The issue of terrorism is another issue all together. Many of the acts of terrorism including the horrific Twin Towers and the Fort Hood massacre, are commited by individuals who appear not only to be normal but have done well in the Western society and therefore cannot be classified as being motivated by any discontent other than religious fanatacism.
That being the case can a case for religious fanatacism being classified as a mental illness with great potential for its ‘sufferers’ to commit crimes of terrorism be made?
It’s a horrible event for the victims and their families. However in terms of a statistical risk such events are pretty low order. Red buses are a bigger worry. Or in the case of Sydney it’s blue buses. What evokes the imagination in such cases is the notion that the death was by intent rather than by accident. However dead is dead and I’m not sure the underlying cause should makes much difference. If it was ten people dead due to a bus crash it probably wouldn’t make the international media and certainly wouldn’t stay their long if it did. Who noticed or recalls the recent news report of 95 dead due to a truck full of oil exploding?
Lorenzo:
“As for Afghanistan, there has been a net increase in infrastructure, population, massive fall in refugees, women getting educated, participating in social life, etc since the NATO invasion.”

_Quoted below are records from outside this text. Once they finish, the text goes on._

/-- Bit i of PACK_ACC is the bit shifted in i bits before the last. -/
theorem getLsbD_accOf {p : List Bool} (hp : p.length ≤ 8) (i : Nat) :
    (accOf p).getLsbD i = (decide (i < p.length) && p.getD (p.length - 1 - i) false) := by
  induction p using List.reverseRecOn generalizing i with
  | nil => simp [accOf]
  | append_singleton p v ih =>
    have hlen : (p ++ [v]).length = p.length + 1 := by simp
    rw [hlen] at hp ⊢
    rw [accOf_append_singleton, BitVec.getLsbD_or, BitVec.getLsbD_shiftLeft, BitVec.getLsbD_ofNat, testBit_toNat,
      ih (by omega)]
    cases i with
    | zero => simp [List.getD]
    | succ i =>
      rcases Nat.lt_or_ge i p.length with hi | hi
      · have h8 : i + 1 < 8 := by omega
        have hback : p.length - (i + 1) = p.length - 1 - i := by omega
        have hlt : p.length - 1 - i < p.length := by omega
        simp [hi, h8, hback, List.getD, List.getElem?_append_left hlt]
      · simp [Nat.not_lt.mpr hi]

/-- Left-shifted to align, PACK_ACC is the byte that `pack` makes of the same bits (R69, R144). -/
theorem accOf_shiftLeft {p : List Bool} (hp : p.length ≤ 8) (e : List Bool) (he : p.length = 8 ∨ e = []) :
    accOf p <<< (8 - p.length) = packByte (p ++ e) 0 := by
  refine BitVec.eq_of_getLsbD_eq fun i hi => ?_
  have hbyte : (packByte (p ++ e) 0).getLsbD i = (p ++ e).getD (7 - i) false := by
    have := getLsbD_packByte (p ++ e) 0 (q := 7 - i) (by omega)
    rwa [show 7 - (7 - i) = i by omega, Nat.mul_zero, Nat.zero_add] at this
  rw [hbyte, BitVec.getLsbD_shiftLeft, getLsbD_accOf hp]
  rcases Nat.lt_or_ge (7 - i) p.length with hlt | hge
  · have h1 : ¬ i < 8 - p.length := by omega
    have h2 : i - (8 - p.length) < p.length := by omega
    have h3 : p.length - 1 - (i - (8 - p.length)) = 7 - i := by omega
    simp [hi, h1, h2, h3, List.getD, List.getElem?_append_left hlt]
  · have h1 : i < 8 - p.length := by omega
    have he : e = [] := he.resolve_left (by omega)
    simp [h1, he, List.getD, hge]

theorem pack_nil : pack [] = [] := rfl

/-- The first eight bits make the first byte. -/
theorem pack_append {p : List Bool} (hp : p.length = 8) (e : List Bool) :
    pack (p ++ e) = packByte (p ++ e) 0 :: pack e := by
  have hbyte (m : Nat) : packByte (p ++ e) (m + 1) = packByte e m := by
    rw [packByte_eq_revK, packByte_eq_revK]
    congr 4
    funext q
    rw [List.getD_append_right _ _ _ _ (by omega)]
    congr 1; omega
  rw [pack, pack, List.length_append, hp, byteCount_add_eight, List.range_succ_eq_map, List.map_cons, List.map_map]
  congr 1
  exact List.map_congr_left fun m _ => hbyte m

/-- One partly filled byte. -/
theorem pack_of_length_lt {p : List Bool} (h0 : p ≠ []) (hp : p.length < 8) : pack p = [packByte p 0] := by
  have hpos := List.length_pos_of_ne_nil h0
  have h1 : byteCount p.length = 1 := by unfold byteCount; omega
  rw [pack, h1]; rfl

/-- With the bits p in PACK_ACC, the streaming form goes on as `pack` of p and the bits to come. -/
theorem packBits_from {p : List Bool} (hp : p.length < 8) (e : List Bool) {w : Work} (hacc : w.packAcc = accOf p)
    (hcnt : w.packCnt = BitVec.ofNat 3 p.length) :
    (packBits e w).1 ++ packRest (packBits e w).2 = pack (p ++ e) := by
  induction e generalizing p w with
  | nil =>
    have hc : w.packCnt.toNat = p.length := by rw [hcnt, BitVec.toNat_ofNat]; omega
    change packRest w = pack (p ++ [])
    by_cases h0 : p = []
    · subst h0
      simp [packRest, hcnt, pack_nil]
    · have hne : w.packCnt ≠ 0#3 := fun hz => by
        rw [hz] at hc
        exact h0 (List.length_eq_zero_iff.mp hc.symm)
      rw [packRest, if_neg hne, hc, hacc, accOf_shiftLeft (by omega) [] (.inr rfl), List.append_nil,
        pack_of_length_lt h0 hp]
  | cons v e ih =>
    rw [packBits_cons, List.append_assoc, ← List.singleton_append, ← List.append_assoc p]
    have hlen : (p ++ [v]).length = p.length + 1 := by simp
    have hv : w.packAcc <<< 1 ||| BitVec.ofNat 8 v.toNat = accOf (p ++ [v]) := by
      rw [hacc, accOf_append_singleton]
    by_cases h7 : p.length = 7
    · have hfull : packBit v w = ([accOf (p ++ [v])], { w with packAcc := 0#8, packCnt := 0#3 }) := by
        simp only [packBit, hv, hcnt, h7]; rfl
      have hbyte : accOf (p ++ [v]) = packByte ((p ++ [v]) ++ e) 0 := by
        rw [← accOf_shiftLeft (by omega) e (.inl (by omega)), hlen, h7]
        simp
      rw [hfull, pack_append (by omega) e, ← hbyte]
      exact congrArg (_ :: ·) (ih (p := []) (by decide) rfl rfl)
    · have hne : w.packCnt ≠ 7#3 := fun he => by
        have := congrArg BitVec.toNat he
        rw [hcnt, BitVec.toNat_ofNat] at this
        simp at this; omega
      have hpart : packBit v w = ([], { w with packAcc := accOf (p ++ [v]), packCnt := w.packCnt + 1#3 }) := by
        simp only [packBit, hv, if_neg hne]
      rw [hpart]
      refine ih (by omega) rfl ?_
      dsimp only
      rw [hcnt, hlen, BitVec.ofNat_add]

theorem packBits_packStart (e : List Bool) (w : Work) (hacc : w.packAcc = 0#8) (hcnt : w.packCnt = 0#3) :
    (packBits e w).1 ++ packRest (packBits e w).2 = pack e :=
  packBits_from (p := []) (by decide) e hacc hcnt

/-- The body of ENCP delivers the packed output of ENCB (R145). -/
theorem encodePacked_out (c : Code) (xs : List Bool) (w : Work) :
    (encodePacked c xs w.encodeStart.packStart).1 = pack (encodeBits c xs w.encodeStart).1 := by
  have hw := encodeBits_work c xs w.encodeStart.packStart
  rw [encodePacked_eq, encodeBits_out_congr c xs (w := w.encodeStart) (w' := w.encodeStart.packStart) rfl]
  exact packBits_packStart _ _ (by rw [hw]; rfl) (by rw [hw]; rfl)

/-- ENCP changes ENC_STATE, PACK_ACC and PACK_CNT alone. -/
theorem encodePacked_work (c : Code) (xs : List Bool) (w : Work) :
    ∃ e acc cnt, (encodePacked c xs w.encodeStart.packStart).2 =
      { w with encState := e, packAcc := acc, packCnt := cnt } := by
  rw [encodePacked_eq]
  obtain ⟨acc, cnt, h⟩ := packBits_work (encodeBits c xs w.encodeStart.packStart).1
    (encodeBits c xs w.encodeStart.packStart).2
  refine ⟨xs.foldl (nextState c.kVal) 0, acc, cnt, ?_⟩
  dsimp only
  rw [h, encodeBits_work]
  rfl

/-! ### Unpacking (R143, R146) -/

theorem packedBit_eq (bytes : List Byte) {q : Nat} {b : Bool}
    (h : (bytes[q / 8]?).map (·.getLsbD (7 - q % 8)) = some b) : packedBit bytes q = b := by
  have hlow : q &&& 7 = q % 8 := Nat.and_two_pow_sub_one_eq_mod q 3
  obtain ⟨y, hy, rfl⟩ := Option.map_eq_some_iff.mp h
  rw [packedBit, Nat.shiftRight_eq_div_pow, hlow, List.getD, hy]
  rfl

theorem bitsOf_pack (e : List Bool) : bitsOf (pack e) e.length = e := by
  refine List.ext_getElem (by simp) fun q hq hq' => ?_
  have hbit := getLsbD_getElem?_pack (hq'.trans_le (le_eight_mul_byteCount e.length))
  rw [List.getD_eq_getElem _ _ hq'] at hbit
  simp [bitsOf, packedBit_eq _ hbit]

/-! ### The commands over supplied items -/

theorem execEncb_supplied {s : State} {xs : List Bool} {rest : List DinItem} (hv : s.cfgValid = true)
    (hd : s.din = xs.map .bit ++ rest) :
    execEncb xs.length s = .next
      { s with
        din := rest, dout := s.dout ++ (encodeBits s.code xs s.work.encodeStart).1.map .bit, rsp := s.rsp ++ [.ok]
        phase := .idle, work := (encodeBits s.code xs s.work.encodeStart).2 } := by
  rw [execEncb, withItems_supplied asBit_bit rfl hd]
  simp only [State.encodeOk, hv]
  rfl

theorem execEncp_supplied {s : State} {n : Nat} {bytes : List Byte} {rest : List DinItem} (hv : s.cfgValid = true)
    (hn : bytes.length = byteCount n) (hd : s.din = bytes.map .byte ++ rest) :
    execEncp n s = .next
      { s with
        din := rest
        dout := s.dout ++ (encodePacked s.code (bitsOf bytes n) s.work.encodeStart.packStart).1.map .byte
        rsp := s.rsp ++ [.ok], phase := .idle
        work := (encodePacked s.code (bitsOf bytes n) s.work.encodeStart.packStart).2 } := by
  rw [execEncp, withItems_supplied asByte_byte hn hd]
  simp only [State.encodeOk, hv]
  rfl

/-! ### The statements -/

/-- Settles O15: the encoder's loop is the convolution (`encodeBits_out`) and its end state the last inputs
(`testBit_endState`). -/
theorem encbDeliversTheConvolution : Obligations.EncbDeliversTheConvolution := by
  intro s xs rest hinv hv hd
  have hok := hinv.code hv
  refine ⟨endState s.code.kVal xs, ?_, by rw [codeword_length, hok.count], endState_lt hok.two_le xs,
    fun m hm => testBit_endState hok.two_le xs m hm⟩
  rw [exec_encb, execEncb_supplied hv hd, encodeBits_work, hok.encodeBits_out _ _ rfl]
  rfl

/-- Settles O16: the taps of an XOR of inputs are the XOR of the taps (`codeword_xor`). -/
theorem encodingIsLinear : Obligations.EncodingIsLinear := by
  intro config c w x y hok h
  rw [hok.encodeBits_out _ _ rfl, hok.encodeBits_out _ _ rfl, hok.encodeBits_out _ _ rfl, codeword_xor h]

/-- Settles O18: `packBits_from` with no bit in PACK_ACC. -/
theorem streamingPackingIsPack : Obligations.StreamingPackingIsPack :=
  fun e w => packBits_packStart e w.packStart rfl rfl

/-- Settles O19. -/
theorem encpDeliversPackedBytes : Obligations.EncpDeliversPackedBytes := by
  intro s n bytes rest hinv hv hn hd
  have hok := hinv.code hv
  obtain ⟨e, acc, cnt, hw⟩ := encodePacked_work s.code (bitsOf bytes n) s.work
  refine ⟨e, acc, cnt, ?_, by rw [pack_length, codeword_length, bitsOf_length, hok.count]⟩
  rw [exec_encp, execEncp_supplied hv hn hd, hw, encodePacked_out, hok.encodeBits_out _ _ rfl]

/-- Settles O20: both deliver the one output of the encoder's loop, and unpacking undoes packing (`bitsOf_pack`). -/
theorem encpIsPackedEncb : Obligations.EncpIsPackedEncb := by
  intro s n bytes hinv hv hn
  have hok := hinv.code hv
  have hlen : (encodeBits s.code (bitsOf bytes n) s.work.encodeStart).1.length = n * s.code.pVal := by
    rw [hok.encodeBits_out _ _ rfl, codeword_length, bitsOf_length, hok.count]
  have hencb := execEncb_supplied (s := { s with din := (bitsOf bytes n).map .bit }) (rest := []) hv
    (List.append_nil _).symm
  have hencp := execEncp_supplied (s := { s with din := bytes.map .byte }) (rest := []) hv hn (List.append_nil _).symm
  rw [bitsOf_length] at hencb
  refine ⟨_, _, _, hencb, rfl, hencp, ?_, ?_⟩
  · dsimp only; rw [encodePacked_out]
  · rw [← hlen, bitsOf_pack]

end Sys2Proof.Machine
end

section
/-! SUPPORT. What the statements on full decode need beside the laws: the path a traceback walks, and the path metric as a
distance. -/

namespace Sys2Proof.Machine

/-! ### The recorded path (R170, R171) -/

/-- The states of the path that ends in s and follows the predecessors recorded in the m columns from `first` on, the
oldest state first. -/
def recordedPath (tr : List (List Nat)) (first : Nat) : Nat → Nat → List Nat
  | 0, s => [s]
  | m + 1, s => recordedPath tr first m (readTrellis tr (first + m) s) ++ [s]

/-- The input bits of the recorded path: the top bits of its states after the first. -/
def survivor (c : Code) (tr : List (List Nat)) (first m s : Nat) : List Bool :=
  ((recordedPath tr first m s).drop 1).map (inbit c.kVal)

@[simp] theorem recordedPath_length (tr : List (List Nat)) (first m s : Nat) :
    (recordedPath tr first m s).length = m + 1 := by
  induction m generalizing s with
  | zero => rfl
  | succ m ih => rw [recordedPath, List.length_append, ih]; rfl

And so very very cheap when compared to a proper fiscal stimulus
[email protected] War is rarely a “good deal”. I was merely suggesting any comment be framed in terms of what has happened.
It would also have been cheaper for the Taliban to either not have harboured Osama or have cut him loose. It is probably a good public policy rule–don’t harbour folk who engage in record-killing acts of terrorism on the territory of powerful countries who may take offence. 9/11 did, after all, kill more folk than the Pearl Habor attack, and the US took some offense at that too.
Just to add to the analytical mix; violence and gun-ownership are both declining in the US. Causation could be going either way, or both, or neither.
Uh, could we please remember that a large number of people have died. A little bit of respect.
The valid point that I think Ybgirp was trying to make in his attempt at humour was that news media is still very US centric. Coverage of this local horror has received much more attention over the weekend than the escalation of the civil war in Syria for example. This does not understate the severity of the Colorado massacre, Cohenite, but doesn’t assume that slaughter is “normal” anywhere else either. As friends have observed, we have personally been paying more attention to Aurora because we are also the kind of person who would turn up for a midnight screening SF premiere so it’s easier to empathise with the death of people like ourselves.
It is odd that the USA’s supposed individual freedoms are more religious than libertarian…… right to have arms okay, while pressure is constantly brought against right of women to control their own bodies (and sex life), citizens to smoke dope etc. etc.
Rights or freedoms to do what one wants are drowned out by many of the same telling or shouting at people what they should or shouldn’t do, believe etc.
I have always been a fairly absolutist libertarian when it comes to alliances (what the lefties call ‘intersectionality’). Conservative gays opposed to abortion rights or an end to the war on drugs lose my support for their campaign for equal marriage; gun-owners keen on the right to keep and bear arms lose my support for their right when they oppose equal marriage or abortion, and so on down the line. One either supports liberty, or one doesn’t.
If I have an exception to this rule, it is in my support for compulsory voting, on the basis that it works. I will also jettison principles in the face of empirical evidence to the contrary.
So you don’t support liberty? I mean otherwise your first sentence seems to totally contradict the second one.